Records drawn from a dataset

****************************************

/-- A record completes at this ply: its operation is complete, its cores are released and cleared with the bytes that its leaves
staged into, and its report is on its way; a faulted one will raise an event at the submitter as it performs (R374, R376, R378). -/
def completed (s : State) (r : GtsRun) : State :=
  let r1 : GtsRun := { r with done := some s.now }
  let t := r.held.foldl (fun t e => onCore t e.1 leftBehind) (recordAs s r1)
  let t := onCore t r.who (fun c => { c with
    ops := c.ops.map (fun o => if o.ident = r.op then { o with isOpen := false, due := s.now } else o) })
  let zeros := r.held.flatMap (fun e => bytesAt (coreBase e.1 + 0x380000) (64 * e.2) 0)
  let t : State := { t with
    tags := r.held.foldl (fun m e => (List.range (4 * e.2)).foldl (fun m i => mapSet false m ((coreBase e.1 + 0x380000) / 16 + i) false) m) s.tags
    leases := s.leases.filter (fun l => ¬∃ e ∈ r.held, (coreBase e.1 + 0x380000) / 64 ≤ l.line ∧ l.line < (coreBase e.1 + 0x380000) / 64 + e.2) }
  match r.host with
  | none =>
    let t : State := { t with
      mem := writeBytes s.mem zeros
      accs := s.accs ++ [{ ident := 2 * s.nextId + 1, op := 0, core := r.who, rank := 16 * r.who + 6, order := s.nextId,
                           due := s.now + 4, landAt := s.now + 4, delayed := false, write := true,
                           spans := [{ addr := r.home, len := 32, off := 0 }], data := BitVec.ofNat 2048 (reportOf r1),
                           capTag := none,
                           dest := match r.fault with | some f => .report f.lvl (BitVec.ofNat 64 r.addr) | none => .nowhere }]
      nextId := s.nextId + 1 }
    t
  | some chip =>
    { t with
      mem := writeBytes s.mem zeros
      posted := s.posted ++ [{ chip := chip, src := 0x40, code := (Config.eventCode 0x40).toNat, data := BitVec.ofNat 320 (reportOf r1) }] }

/-- The record of an operation that its unit runs and has not stopped. -/
def recordNow (s : State) (opc : Nat) (q : GtsRec) (more : GtsRun → Bool) : Option GtsRun :=
  s.recs.find? (fun r => r.word = recordBits opc q ∧ r.accepted ≠ none ∧ r.done = none ∧ r.stop = none ∧ more r)

/-- Records, and leaves on their way. -/
def rowRecord (s : State) : Instr → Option State
  | .gnop q => (recordNow s 0x00 q (fun _ => true)).map (fun r => recordAs s { r with stop := some 0 })
  | .gcwait q =>
    match recordNow s 0x11 q (fun r => !s.accs.any (fun a => a.dest = .counter r.ident)) with
    | some r =>
      let off := ((r.tensors.getD 1 none).map Tensor.off).getD 0
      some { s with
        accs := s.accs ++ [{ ident := 2 * s.nextId + 1, op := r.op, core := r.who, rank := 16 * r.who + 6, order := s.nextId, due := s.now,
                             landAt := s.now, delayed := false, write := false,
                             spans := [{ addr := operandHome s r.who off, len := 8, off := 0 }], data := 0, capTag := none,
                             dest := .counter r.ident }]
        nextId := s.nextId + 1 }
    | none => none
  | .recordAcceptance k =>
    match s.recs.find? (fun r => r.ident = k) with
    | some r =>
      let spans := descriptorSpans s r
      if canAccept s r = false then none
      else if delays s r.late spans then some (recordAs s { r with late := some (s.now + 8) })
      else
        let q := acceptChecks (readBy s r.who spans).2 r
        let r1 : GtsRun := { r with accepted := some s.now, latest := s.now, tensors := q.1 }
        some (recordAs (readBy s r.who spans).1 (match q.2.2 with
          | [] => { r1 with leaves := q.2.1.1, children := q.2.1.2 }
          | f :: fs =>
            let low := fs.foldl (fun f g => if g.1 * 256 + g.2.1 < f.1 * 256 + f.2.1 then g else f) f
            refusedAt r1 low.1 low.2.1 low.2.2 (2 ^ 32 - 1) r.lvl s.now 0))
    | none => none
  | .leafDispatch k =>
    match s.recs.find? (fun r => r.ident = k) with
    | some r =>
      if r.dispatchDue s.now then
        match r.nextPlanned with
        | some (i, l) =>
          let spans := indexSpans s r l
          let u := (readBy s r.who spans).1
          let refused (cause sub addr : Nat) : Option State :=
            some (recordAs u (refusedAt r cause sub addr l.child (if r.lvl = 0 then 0 else 1) s.now i))
          if delays s l.late spans then
            some (recordAs s { r with leaves := r.leaves.mapIdx (fun k y => if k = i then { l with late := some (s.now + 8) } else y) })
          else match coreRefusal u r l.core, readIndices (readBy s r.who spans).2 r l with
          | none, .ok vs =>
            some (onCore (recordAs u { r with
                leaves := r.leaves.mapIdx (fun k y => if k = i then
                  { l with phase := .queued, dispatched := s.now, index := vs, late := none } else y)
                held := mapPut r.held l.core (mapGet 0 r.held l.core)
                stop := if i + 1 = r.leaves.length then some (i + 1) else none }) l.core
              (fun c => { c with reserved := some r.ident }))
          | some f, .ok _ => refused f.1 f.2 (registerBase s l.core)
          | none, .error g => refused g.1 g.2.1 g.2.2
          | some f, .error g =>
            if f.1 * 256 + f.2 ≤ g.1 * 256 + g.2.1 then refused f.1 f.2 (registerBase s l.core) else refused g.1 g.2.1 g.2.2
        | none => none
      else none
    | none => none
  | .leafStart n =>
    match s.recs.findSome? (fun r => if r.running then (r.startable n s.now).map (fun x => (r, x)) else none) with
    | some (r, i, l) =>
      let grans := leafInputs r.word r.tensors l
      let staged := (grans.mapIdx (fun j g => (j, operandHome s r.who (64 * g.2)))).foldl (fun (acc : State × Nat) x =>
        ((stageGranule acc.1 r.op n x.2 x.1).1, max acc.2 (stageGranule acc.1 r.op n x.2 x.1).2)) (s, 0)
      some (recordAs staged.1 { r with
        leaves := r.leaves.mapIdx (fun k y => if k = i then
          { l with phase := .staging, computeAt := s.now + staged.2 + (grans.length + 3) / 4 } else y)
        held := mapPut r.held n (max (mapGet 0 r.held n) grans.length) })
    | none => none
  | .leafEnd n =>
    match s.recs.findSome? (fun r => if r.running then (r.ending n s.now).map (fun x => (r, x)) else none) with
    | some (r, i, l) =>
      let ended : GtsRun := { r with leaves := r.leaves.mapIdx (fun k y => if k = i then { l with phase := .ended } else y) }
      if recCtr r.word = 0 then some (recordAs s { ended with latest := max r.latest s.now })
      else
        let home := ownHome s r.who (recCtr r.word)
        let writes := s.accs.filter (fun x => x.write && x.core = n && x.op = r.op)
        let ply := max (s.now + performLag (distance n home) - 4) (writes.foldl (fun m x => max m (x.due + 1)) 0)
        some { recordAs s { ended with latest := max r.latest ply } with
          atoms := s.atoms ++ [{ ident := 2 * s.nextId + 1, op := r.op, core := n, rank := 16 * n, order := s.nextId, due := ply,
                                 landAt := ply, addr := home, kind := if recBar r.word then .barrier else .add,
                                 x := BitVec.ofNat 64 (leafBytes r l), y := 0, dest := none }]
          nextId := s.nextId + 1 }
    | none => none
  | .recordCompletion k =>
    match s.recs.find? (fun r => r.ident = k) with
    | some r =>
      if r.settled ∧ r.latest ≤ s.now then some (completed s r) else none
    | none => none
  | _ => none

****************************************

* _WHAT TO WORK ON_: Answer with a single number: how many lines above hold the word "GtsRun"?

* _SOLVED EXERCISE_: 5